OpenHands CodeAct is provided as a subpackage (openhands.code_act), with modular APIs to instantiate agents, register tools, and manage interpreter execution cycles. Typical use involves CodeActAgent, configurable with model backends (e.g., Mistral-7B-CodeAct), environment interfaces, tool sets, and multi-turn behavior policies (Wang et al., 2024). For training or evaluation:

Data sampling (via CDAS), tokenization, and dynamic packing proceed via standard PyTorch/Transformers workflows.
RL and distillation use frameworks such as ToolBrain for flexible learning, quantization, and tool retrieval (Le et al., 24 Sep 2025).
Safety is enforced through consent-interactive execution, and multi-tool action logs support external audit (Qu et al., 18 May 2026).

Documentation and demonstration scripts are typically provided at the package and agent level, and benchmarks are reproducible at the scenario and audit-bundle granularity.

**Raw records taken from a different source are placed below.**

-- ==== Sys2Proof/Tests/Slice0.lean ====
section
/-!
SUPPORT. Tests. The expected values are those of the spec: the opcode map (30_encoding.md R62), the vectors of
95_test_vectors.md, named in each comment, and the rules. Then a witness for each statement with hypotheses.
-/

open Sys2Proof Sys2Proof.Machine

namespace Sys2Proof.Tests

/-! ## Well-formedness: a term that each check refuses -/

theorem test_config_refuses_size_not_multiple_of_8 : ({ Config.reference with memBytes := 65537 } : Config).legal = false := by decide
theorem test_config_refuses_size_below_8 : ({ Config.reference with memBytes := 0 } : Config).legal = false := by decide
theorem test_config_refuses_size_above_2_24 : ({ Config.reference with memBytes := 2 ^ 24 + 8 } : Config).legal = false := by decide
theorem test_config_takes_both_ends :
    ({ Config.reference with memBytes := 8 } : Config).legal = true ∧
    ({ Config.reference with memBytes := 2 ^ 24 } : Config).legal = true := by decide
theorem test_access_refuses_narrow_register_read : (Access.read 1 0x0C).wf Config.reference = false := by decide
theorem test_access_refuses_misaligned_register_write : (Access.write 4 0x0E 0).wf Config.reference = false := by decide
theorem test_access_refuses_ram_width_3 : (Access.read 3 0x10000).wf Config.reference = false := by decide
theorem test_access_refuses_misaligned_ram_write : (Access.write 8 0x10004 0).wf Config.reference = false := by decide
theorem test_access_refuses_beyond_the_aperture : (Access.read 4 0x20000).wf Config.reference = false := by decide
theorem test_access_takes_last_ram_bytes : (Access.read 8 0x1FFF8).wf Config.reference = true := by decide

/-! ## Decoding: words written out from the opcode map (OP in bits 3 to 0, RSV in bits 31 to 4) -/

theorem test_decode_prerot : decode 0b00000000000000000000000000000001#32 = .ok .prerot := by decide
theorem test_decode_postrot : decode 0b00000000000000000000000000000010#32 = .ok .postrot := by decide
theorem test_decode_bfly3 : decode 0b00000000000000000000000000000011#32 = .ok .bfly3 := by decide
theorem test_decode_bfly4m1 : decode 0b00000000000000000000000000000100#32 = .ok .bfly4m1 := by decide
theorem test_decode_bfly4 : decode 0b00000000000000000000000000000101#32 = .ok .bfly4 := by decide
theorem test_decode_bfly5 : decode 0b00000000000000000000000000000110#32 = .ok .bfly5 := by decide
theorem test_decode_refuses_op_0_and_7 :
    decode 0x00000000#32 = .error .reservedOp ∧ decode 0x00000007#32 = .error .reservedOp := by decide
theorem test_decode_refuses_rsv :
    decode 0x00000011#32 = .error .reservedBits ∧ decode 0x80000001#32 = .error .reservedBits := by decide

/-! ## Arithmetic (95_test_vectors.md section 2) -/

theorem test_add_signed_zeros : add32 0x00000000 0x80000000 = 0x00000000 ∧ add32 0x80000000 0x80000000 = 0x80000000 := by
  decide -- V-N-1, V-N-2
theorem test_add_overflow_threshold :
    add32 0x7F7FFFFF 0x73000000 = 0x7F800000 ∧ add32 0x7F7FFFFF 0x72FFFFFF = 0x7F7FFFFF := by
  decide +kernel -- V-N-10, V-N-11
theorem test_add_invalid : add32 0x7F800000 0xFF800000 = 0x7FC00000 := by decide -- V-N-6
theorem test_mul_invalid : mul32 0x00000000 0x7F800000 = 0x7FC00000 := by decide -- V-N-7
theorem test_half_ties_to_even : half 0x00000001 = 0x00000000 ∧ half 0x00000003 = 0x00000002 := by
  decide +kernel -- V-N-12, V-N-13
theorem test_narrow_ties_to_even :
    narrow 0x3FF0000010000000 = 0x3F800000 ∧ narrow 0x3FF0000030000000 = 0x3F800002 := by
  decide +kernel -- V-N-18, V-N-19
theorem test_narrow_subnormals :
    narrow 0x3690000000000000 = 0x00000000 ∧ narrow 0x3698000000000000 = 0x00000001 ∧
    narrow 0xB690000000000000 = 0x80000000 := by decide +kernel -- V-N-25 to V-N-27
theorem test_narrow_overflow : narrow 0x47EFFFFFF0000000 = 0x7F800000 ∧ narrow 0x47EFFFFFE0000000 = 0x7F7FFFFF := by
  decide +kernel -- V-N-30, V-N-31
theorem test_cmul_by_one_is_not_identity :
    cmul ⟨0x80000000, 0x80000000⟩ ⟨0x3F800000, 0x00000000⟩ = ⟨0x00000000, 0x80000000⟩ ∧
    cmul ⟨0x3F800000, 0x7F800000⟩ ⟨0x3F800000, 0x00000000⟩ = ⟨0x7FC00000, 0x7F800000⟩ := by
  decide +kernel -- V-C-1, V-C-2
theorem test_rotations :
    addmj ⟨0x3F800000, 0x40000000⟩ ⟨0x40400000, 0x40800000⟩ = ⟨0x40A00000, 0xBF800000⟩ ∧
    addpj ⟨0x3F800000, 0x40000000⟩ ⟨0x40400000, 0x40800000⟩ = ⟨0xC0400000, 0x40A00000⟩ := by
  decide +kernel -- V-J-1, V-J-2
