-- ==== Sys2Proof/Machine/Params.lean ====
section
/-! DEFINITION. The parameter commands SET and GET (spec 40_parameters.md R100 to R116). Each is one step on the CONTROL
port, in either engine state and whether or not a block is in progress (R116). -/

namespace Sys2Proof.Machine

/-- The common semantics of the SET commands (R101): a NaN is rejected and the register kept, any other value is clamped
and stored. While `FAULT` = 1 the command's two words are discarded (R85). -/
def setParam (r : ParamReg) (value : Word) (s : State) : State :=
  if s.fault then discardWords .control 2 s
  else if isNan (valOfBits value) then respond .control stParamNan s
  else respond .control stOk { s with params := s.params.put r (clamp (valOfBits value) r.lo r.hi) }

/-- The common semantics of the GET commands (R109): the live register, after `ST_OK`. -/
def getParam (r : ParamReg) (s : State) : State :=
  if s.fault then discardWords .control 1 s
  else respond .control (bitsOf (s.params.get r)) (respond .control stOk s)

/-- `SETRATE` (R104). -/
def execSetRate (value : Word) (s : State) : Host.Outcome State Fault Refusal := .next (setParam .rate value s)

/-- `SETDEPTH` (R105). -/
def execSetDepth (value : Word) (s : State) : Host.Outcome State Fault Refusal := .next (setParam .depth value s)

/-- `SETCENTREDELAY` (R106). -/
def execSetCentreDelay (value : Word) (s : State) : Host.Outcome State Fault Refusal :=
  .next (setParam .centreDelay value s)

/-- `SETFEEDBACK` (R107). -/
def execSetFeedback (value : Word) (s : State) : Host.Outcome State Fault Refusal := .next (setParam .feedback value s)

/-- `SETMIX` (R108). -/
def execSetMix (value : Word) (s : State) : Host.Outcome State Fault Refusal := .next (setParam .mix value s)

/-- `GETRATE` (R110). -/
def execGetRate (s : State) : Host.Outcome State Fault Refusal := .next (getParam .rate s)

/-- `GETDEPTH` (R111). -/
def execGetDepth (s : State) : Host.Outcome State Fault Refusal := .next (getParam .depth s)

/-- `GETCENTREDELAY` (R112). -/
def execGetCentreDelay (s : State) : Host.Outcome State Fault Refusal := .next (getParam .centreDelay s)

/-- `GETFEEDBACK` (R113). -/
def execGetFeedback (s : State) : Host.Outcome State Fault Refusal := .next (getParam .feedback s)

/-- `GETMIX` (R114). -/
def execGetMix (s : State) : Host.Outcome State Fault Refusal := .next (getParam .mix s)

end Sys2Proof.Machine
end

OpenHands CodeAct thereby constitutes a mature, code-centric agentic platform that leverages executable code as the primary vehicle for interactive tool use, modular reasoning, knowledge integration, and safety-compliant automation, with robust empirical performance and extensible support for fine-tuning, RL, and scientific or ML development tasks (Wang et al., 2024, Chen et al., 2024, Padigela et al., 3 Feb 2025, Qu et al., 18 May 2026).